[Work request]:
In the listing below, find the line that contains "DRAM answers. -/" and the line that contains "exact ⟨s.dramRead off". Quote both and every line between them, exactly, and nothing more.
....................
-- ==== Sys2Proof/Laws/Crypto.lean ====
section
/-!
SUPPORT. Laws of the published algorithms: an ECDSA check from the two multiples that it adds, and the steps of a key unwrap
taken in parts.
-/

namespace Sys2Proof.Machine

/-- The primes that number the constants of SHA-256: the first 64. -/
def shaPrimes : List Nat :=
  (List.range 312).filter fun p => 2 ≤ p ∧ ((List.range 18).all fun d => d < 2 || p ≤ d || p % d != 0)

/-- Whole part and first 32 bits of the fraction of the `n`-th root of a prime, where `lead` is the whole part. -/
def rootBits (n p lead word : Nat) : Bool :=
  (lead * 2 ^ 32 + word) ^ n ≤ p * 2 ^ (32 * n) && decide (p * 2 ^ (32 * n) < (lead * 2 ^ 32 + word + 1) ^ n)

/-- FIPS 180-4: the round constants are the cube roots of the first 64 primes. -/
theorem shaRoots_cube : (shaPrimes.zip (shaRoots.flatMap rowWords)).all
    (fun x => (List.range 7).any fun a => rootBits 3 x.1 a x.2) = true := by decide +kernel

/-- FIPS 180-4: the first hash value is the square roots of the first eight primes. -/
theorem shaStart_square : (shaPrimes.zip (rowWords shaStart)).all
    (fun x => (List.range 5).any fun a => rootBits 2 x.1 a x.2) = true := by decide +kernel

/-- A signature passes where the two multiples of its check are known and add up to its `r`. -/
theorem ecdsaVerify_of {x y r s z : Nat} {digest : List Byte} {p q : EcPoint}
    (hr : (decide (r = 0 ∨ s = 0 ∨ p256N ≤ r ∨ p256N ≤ s) || !onCurve x y) = false) (hz : ofBe digest = z)
    (hp : ecMul 256 (z * invMod p256N s % p256N) (some p256G) = p)
    (hq : ecMul 256 (r * invMod p256N s % p256N) (some (x, y)) = q)
    (hx : (ecAdd p q).map (fun c => c.1 % p256N) = some r) : ecdsaVerify x y digest r s = true := by
  simp only [Bool.or_eq_false_iff, decide_eq_false_iff_not, Bool.not_eq_false'] at hr
  obtain ⟨h, hc⟩ := hr
  unfold ecdsaVerify
  rw [if_neg (by simpa [hc] using h)]
  simp only [hz, hp, hq]
  cases hpq : ecAdd p q with
  | none => simp [hpq] at hx
  | some c => simpa [hpq] using hx

/-- The steps `t + n` down to `t + 1` of a key unwrap. -/
def unwrapUpper (key : List Nat) (t : Nat) : Nat → List Nat → List (List Nat) → List Nat × List (List Nat)
  | 0, a, r => (a, r)
  | n + 1, a, r =>
    let tb := (beBytes 8 (t + n + 1)).map (·.toNat)
    let d := aesDecrypt key (List.zipWith Nat.xor a tb ++ r.getLastD [])
    unwrapUpper key t n (d.take 8) (d.drop 8 :: r.dropLast)

theorem unwrapSteps_add (key : List Nat) (t n : Nat) (a : List Nat) (r : List (List Nat)) :
    unwrapSteps key (t + n) a r = unwrapSteps key t (unwrapUpper key t n a r).1 (unwrapUpper key t n a r).2 := by
  induction n generalizing a r with
  | zero => rfl
  | succ n ih => exact ih _ _

end Sys2Proof.Machine
end

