/-! ## count -/

@[simp] theorem State.count_part (f : Field) (ix : List Nat) (n : Nat) : (s.count f ix n).part = s.part := rfl
@[simp] theorem State.count_time (f : Field) (ix : List Nat) (n : Nat) : (s.count f ix n).time = s.time := rfl
@[simp] theorem State.count_clk (f : Field) (ix : List Nat) (n : Nat) : (s.count f ix n).clk = s.clk := rfl
@[simp] theorem State.count_ptp (f : Field) (ix : List Nat) (n : Nat) : (s.count f ix n).ptp = s.ptp := rfl
@[simp] theorem State.count_net (f : Field) (ix : List Nat) (n : Nat) : (s.count f ix n).net = s.net := rfl
@[simp] theorem State.count_str (f : Field) (ix : List Nat) (n : Nat) : (s.count f ix n).str = s.str := rfl
@[simp] theorem State.count_scene (f : Field) (ix : List Nat) (n : Nat) : (s.count f ix n).scene = s.scene := rfl
@[simp] theorem State.count_osp (f : Field) (ix : List Nat) (n : Nat) : (s.count f ix n).osp = s.osp := rfl
@[simp] theorem State.count_brm (f : Field) (ix : List Nat) (n : Nat) : (s.count f ix n).brm = s.brm := rfl
@[simp] theorem State.count_mdi (f : Field) (ix : List Nat) (n : Nat) : (s.count f ix n).mdi = s.mdi := rfl
@[simp] theorem State.count_sap (f : Field) (ix : List Nat) (n : Nat) : (s.count f ix n).sap = s.sap := rfl
@[simp] theorem State.count_conv (f : Field) (ix : List Nat) (n : Nat) : (s.count f ix n).conv = s.conv := rfl
@[simp] theorem State.count_lines (f : Field) (ix : List Nat) (n : Nat) : (s.count f ix n).lines = s.lines := rfl
@[simp] theorem State.count_inp (f : Field) (ix : List Nat) (n : Nat) : (s.count f ix n).inp = s.inp := rfl
@[simp] theorem State.count_rend (f : Field) (ix : List Nat) (n : Nat) : (s.count f ix n).rend = s.rend := rfl
@[simp] theorem State.count_swapAt (f : Field) (ix : List Nat) (n : Nat) : (s.count f ix n).swapAt = s.swapAt := rfl
@[simp] theorem State.count_xp (f : Field) (ix : List Nat) (n : Nat) : (s.count f ix n).xp = s.xp := rfl
@[simp] theorem State.count_out (f : Field) (ix : List Nat) (n : Nat) : (s.count f ix n).out = s.out := rfl
@[simp] theorem State.count_cells (f : Field) (ix : List Nat) (n : Nat) : (s.count f ix n).cells = s.cells := rfl
@[simp] theorem State.count_stage (f : Field) (ix : List Nat) (n : Nat) : (s.count f ix n).stage = s.stage := rfl
@[simp] theorem State.count_core (f : Field) (ix : List Nat) (n : Nat) : (s.count f ix n).core = s.core := rfl
@[simp] theorem State.count_pipe (f : Field) (ix : List Nat) (n : Nat) : (s.count f ix n).pipe = s.pipe := rfl
@[simp] theorem State.count_keys (f : Field) (ix : List Nat) (n : Nat) : (s.count f ix n).keys = s.keys := rfl
@[simp] theorem State.count_dram (f : Field) (ix : List Nat) (n : Nat) : (s.count f ix n).dram = s.dram := rfl
@[simp] theorem State.count_flash (f : Field) (ix : List Nat) (n : Nat) : (s.count f ix n).flash = s.flash := rfl
@[simp] theorem State.count_ring (f : Field) (ix : List Nat) (n : Nat) : (s.count f ix n).ring = s.ring := rfl
@[simp] theorem State.count_pair (f : Field) (ix : List Nat) (n : Nat) : (s.count f ix n).pair = s.pair := rfl
@[simp] theorem State.count_sec (f : Field) (ix : List Nat) (n : Nat) : (s.count f ix n).sec = s.sec := rfl
@[simp] theorem State.count_txn (f : Field) (ix : List Nat) (n : Nat) : (s.count f ix n).txn = s.txn := rfl
@[simp] theorem State.count_commits (f : Field) (ix : List Nat) (n : Nat) : (s.count f ix n).commits = s.commits := rfl
@[simp] theorem State.count_log (f : Field) (ix : List Nat) (n : Nat) : (s.count f ix n).log = s.log := rfl
@[simp] theorem State.count_boot (f : Field) (ix : List Nat) (n : Nat) : (s.count f ix n).boot = s.boot := rfl
@[simp] theorem State.count_pwr (f : Field) (ix : List Nat) (n : Nat) : (s.count f ix n).pwr = s.pwr := rfl
@[simp] theorem State.count_tst (f : Field) (ix : List Nat) (n : Nat) : (s.count f ix n).tst = s.tst := rfl
@[simp] theorem State.count_fab (f : Field) (ix : List Nat) (n : Nat) : (s.count f ix n).fab = s.fab := rfl
@[simp] theorem State.count_fresh (f : Field) (ix : List Nat) (n : Nat) : (s.count f ix n).fresh = s.fresh := rfl
@[simp] theorem State.count_outbox (f : Field) (ix : List Nat) (n : Nat) : (s.count f ix n).outbox = s.outbox := rfl
@[simp] theorem State.count_pending (f : Field) (ix : List Nat) (n : Nat) : (s.count f ix n).pending = s.pending := rfl
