/-- Queue 3 of port 0 receives: its ring at the start of DRAM has one free descriptor, whose buffer lies at 1 MiB. -/
def receiving : State :=
  let s := ((((linked 0).wr F.NP_HQ_VLANq_RX_EN 1 [0, 3]).wr F.NP_HQ_VLANq_UNTAGGED 1 [0, 3]).wr F.NP_HRr_CFG_SIZE_LOG2 4 [0, 7])
  ((s.wr F.NP_HRr_CFG_ADDR_HI 4 [0, 7]).wr F.NP_HRr_TAIL_TAIL 1 [0, 7]).dramWrite 0
    (descBytes 0x100000 (60 * 65536 + 4) 0 0x80000000)

/-- A memory read that ends within DRAM answers. -/
theorem dram_reads (s : State) (off n k : Nat) (h : s.dramBytes = 4294967296) (hn : n ≤ k) (hk : off + k ≤ 4294967296) (hk' : off < 17179869184) :
    ∃ bs, s.memRead (dramBase + off) n = .ok bs := by
  have h1 : s.memTarget (dramBase + off) n = .dram off := by
    unfold State.memTarget
    rw [if_pos ⟨by omega, by unfold dramBase hostBase; omega⟩, if_pos (by omega)]
    simp
  exact ⟨s.dramRead off n, by simp [State.memRead, h1]⟩

theorem test_witness_NetHostFrames_receive :
    receiving.linkUp 0 = true ∧ frameDrop (frame1 (.other 5)) (receiving.lengthLimit 0 0) = none ∧ receiving.awake = true
    ∧ receiving.fab.drains.contains (queueMaster 0) = false ∧ receiving.frmMode 0 = 0
    ∧ receiving.vlanAccepts 0 (frame1 (.other 5)) = true ∧ receiving.addressed 0 (frame1 (.other 5)) = true
    ∧ receiving.hostQueue 0 (frame1 (.other 5)) = some 3 ∧ (frame1 (.other 5)).bytes.length ≤ 9600
    ∧ receiving.rd F.NP_HRr_CFG_SIZE_LOG2 [0, 7] ≤ 12 ∧ receiving.ringHead 0 7 ≠ receiving.ringTail 0 7
    ∧ receiving.memRead (receiving.ringEntry 0 7 0) 16 = .ok (descBytes 0x100000 (60 * 65536 + 4) 0 0x80000000)
    ∧ descWord (descBytes 0x100000 (60 * 65536 + 4) 0 0x80000000) 3 / 2 ^ 31 ≠ 0
    ∧ (frame1 (.other 5)).bytes.length = descWord (descBytes 0x100000 (60 * 65536 + 4) 0 0x80000000) 1 / 65536 := by decide +kernel

theorem test_witness_NetHostFrames_buffer : ∀ n, n ≤ 9600 →
    ∃ bs, receiving.memRead (descWord (descBytes 0x100000 (60 * 65536 + 4) 0 0x80000000) 1 % 16 * 2 ^ 32
      + descWord (descBytes 0x100000 (60 * 65536 + 4) 0 0x80000000) 0) n = .ok bs := by
  intro n hn
  have h : descWord (descBytes 0x100000 (60 * 65536 + 4) 0 0x80000000) 1 % 16 * 2 ^ 32
      + descWord (descBytes 0x100000 (60 * 65536 + 4) 0 0x80000000) 0 = dramBase + 0x100000 := by decide +kernel
  rw [h]
  exact dram_reads receiving 0x100000 n 9600 (by decide) hn (by decide) (by decide)

/-- Queue 2 of port 1 sends a frame of 60 octets from 1 MiB. -/
def sending : State :=
  let s := (((linked 1).wr F.NP_HQ_VLANq_TX_EN 1 [1, 2]).wr F.NP_HRr_CFG_SIZE_LOG2 12 [1, 2]).wr F.NP_HRr_CFG_ADDR_HI 4 [1, 2]
  (s.wr F.NP_HRr_TAIL_TAIL 1 [1, 2]).dramWrite 0 (descBytes 0x100000 4 60 0x80000000)

def flying1 : TxFrame := { desc := 0x400000000, ident := 0, stampWanted := false, bytes := List.replicate 60 0, tags := 0 }
def sent : State := sending.setNetPort 1 { sending.netPort 1 with fly := [(2, [flying1])] }

theorem test_witness_NetHostFrames_transmit :
    sending.awake = true ∧ sending.fab.drains.contains (queueMaster 1) = false ∧ sending.on F.NP_HQ_VLANq_TX_EN [1, 2] = true
    ∧ sending.ringHead 1 2 ≠ sending.ringTail 1 2
    ∧ sending.memRead (sending.ringEntry 1 2 0) 16 = .ok (descBytes 0x100000 4 60 0x80000000)
    ∧ descWord (descBytes 0x100000 4 60 0x80000000) 3 / 2 ^ 31 ≠ 0 ∧ descWord (descBytes 0x100000 4 60 0x80000000) 2 % 65536 = 60
    ∧ sending.memRead 0x400100000 60 = .ok (List.replicate 60 0) ∧ sending.linkUp 1 = true
    ∧ sending.buildFrame 1 2 (List.replicate 60 0) = .ok (List.replicate 60 0, false)
    ∧ Tab.get [] (sent.netPort 1).fly 2 = [flying1] ∧ sent.rd F.NP_HRr_CFG_SIZE_LOG2 [1, 2] = 12
    ∧ (sent.netPort 1).txq = [] ∧ sent.hostTurn 1 = some 2 := by decide +kernel

theorem test_witness_NetHostFrames_slot : ∃ start, sent.hostSlot 1 = some start :=
  ⟨_, slot_of (by decide) (by decide) (by decide)⟩

/-- Fifteen seconds have passed since the reset. -/
def late5 (s : State) : State := { s with time := { s.time with up3 := 15000000000 } }

def responding : State :=
  let s := (((linked 0).wr F.NP_RESP_ARP_EN 1 [0]).wr F.NP_RESP_ICMP_EN 1 [0]).wr F.NP_RESP_IGMP_EN 1 [0]
  (s.wr F.NP_RESP_ICMP_RATE 1 [0]).setNetPort 0
    { NetPort.init with gratuitous := 1, arpPend := [(9, 3, 98000000)], queryPending := true, reports := [(0xE0000101, 1, none)] }

/-- The shared address is still to be announced, and the medium is occupied. -/
def announcing : State := ((responding.wr F.RED_CFG_VIP_EN 1).wr F.RED_STAT_CLAIM_OUT 1).setNetPort 0 { NetPort.init with vip := 3, vip3 := some 0 }
def busy : State := responding.setNetPort 0 { NetPort.init with free := 50 * 101000000 }

theorem test_witness_NetResponders :
    responding.responder 0 F.NP_RESP_ARP_EN = true ∧ ({ senderMac := 1, senderIp := 9, targetIp := 0 } : ArpPkt).targetIp = responding.rd F.NP_IPV4_V [0]
    ∧ 0 < (responding.netPort 0).gratuitous ∧ responding.dueSince (responding.netPort 0).grat3 3000000000 = true
    ∧ (responding.netPort 0).vip = 0 ∧ (responding.netPort 0).arpPend.lookup 9 = some (3, 98000000)
    ∧ (late5 responding).elapsed 98000000 3000000000 = true
    ∧ 0 < (announcing.netPort 0).vip ∧ (late5 announcing).dueSince (some 0) 3000000000 = true ∧ announcing.answersVip = true
    ∧ (announcing.netPort 0).gratuitous = 0
    ∧ responding.responder 0 F.NP_RESP_ICMP_EN = true
    ∧ ((responding.netPort 0).echoes3.filter fun t => decide (responding.time.up3 < t + 3000000000)).length
      < responding.rd F.NP_RESP_ICMP_RATE [0]
    ∧ responding.responder 0 F.NP_RESP_IGMP_EN = true ∧ (responding.netPort 0).queryPending = true
    ∧ (responding.netPort 0).reports.lookup 0xE0000101 = some (1, none) ∧ responding.dueSince none 3000000000 = true := by
  decide +kernel

theorem test_witness_NetResponders_moment : responding.txIdle 0 = true ∧ announcing.txIdle 0 = true ∧ (late5 responding).txIdle 0 = true
    ∧ 50 * busy.upNow3 < (busy.netPort 0).free := by
  refine ⟨idle_of (by decide) (by decide) (by decide) (by decide), idle_of (by decide) (by decide) (by decide) (by decide),
    idle_of (by decide) (by decide) (by decide) (by decide), ?_⟩
  have h := upNow_lt busy (by decide)
  have h1 : busy.time.up3 + busy.block3 = 101000000 := by decide
  have h2 : (busy.netPort 0).free = 50 * 101000000 := by decide
  omega

/-! ## Streams -/

def rxCfg1 : RxCfg :=
  { rtp := false, ports := 1, fmt := 1, rate := 7, ch := 2, grp := none, ident := 77, dst := 0, src := 0, tagged := false, vid := 0, udp := 0
    base := 0, mask := 0, pres := 0, rtpOfs := 0, xfade := 0, depth := 8 }

def rxId1 : RxId := { cfg := rxCfg1, fade := { g0 := 1048576, g1 := 1048576 } }

/-- Context 255 receives on port 0. -/
def listening (i : RxId) : State := (linked 0).setRxIds 255 [i]

/-- A packet of one frame for it, presented in block 108. -/
def packet1 : StreamPkt :=
  { aaf := true, vlan := none, dstIp := 0, srcIp := 0, udp := 0, version := 0, extras := false, pt := 0, ssrc := 0, subtype := 2, streamId := 77
    format := 3, nsr := 7, bitDepth := 24, channels := 2, seq := 256, time := 36000000, payloadLen := 6, frames := [[1, -1]] }

theorem test_witness_StreamPacket :
    (listening rxId1).audio = true ∧ (listening rxId1).linkUp 0 = true ∧ (listening rxId1).rxMatch 0 packet1 = some 255
    ∧ (listening rxId1).rxIds 255 = [rxId1] ∧ rxCfg1.rtp = false ∧ rxId1.shadow = false ∧ rxCfg1.check packet1 = 0
    ∧ rxId1.expected = none ∧ rxId1.last32.contains (packet1.seq % 256) = false ∧ packet1.payloadLen / (rxCfg1.ch * fmtBytes rxCfg1.fmt) = 1
    ∧ rxId1.jumped = false ∧ rxCfg1.matches 0 packet1 = true ∧ readAhead3 96000 (listening rxId1).rateHz = 0
    ∧ (listening { rxId1 with jumped := true }).rxIds 255 = [{ rxId1 with jumped := true }]
    ∧ 3 * rxCfg1.firstTime packet1 33400000 - (listening rxId1).origin3 ≤ 3 * 33400000 - (listening rxId1).origin3 + 6000000000 + 9000000
    ∧ (3 * rxCfg1.firstTime packet1 33400000 - (listening rxId1).origin3) / (listening rxId1).block3 = 108
    ∧ rxCfg1.check { packet1 with format := 4 } = 6 ∧ rxCfg1.check { packet1 with payloadLen := 7 } = 7
    ∧ (listening rxId1).rxMatch 0 { packet1 with format := 4 } = some 255 := by decide +kernel

def starving : State := listening { rxId1 with st := 2, lastStored := 0 }

def txCfg1 : TxCfg :=
  { rtp := false, ports := 2, fmt := 1, rate := 7, ch := 1, cls := 1, dscp := 0, frames := 6, ident := 5, dstA := 0, dstB := 0, dmac := 9, udp := 0
    ins := false, pcp := 0, vid := 0, base := 0, txOfs := 1000000, rtpOfs := 0, seqOfs := 0, xfade := 0 }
....................
[Output for this exercise]:
/-- A memory read that ends within DRAM answers. -/
theorem dram_reads (s : State) (off n k : Nat) (h : s.dramBytes = 4294967296) (hn : n ≤ k) (hk : off + k ≤ 4294967296) (hk' : off < 17179869184) :
    ∃ bs, s.memRead (dramBase + off) n = .ok bs := by
  have h1 : s.memTarget (dramBase + off) n = .dram off := by
    unfold State.memTarget
    rw [if_pos ⟨by omega, by unfold dramBase hostBase; omega⟩, if_pos (by omega)]
    simp
  exact ⟨s.dramRead off n, by simp [State.memRead, h1]⟩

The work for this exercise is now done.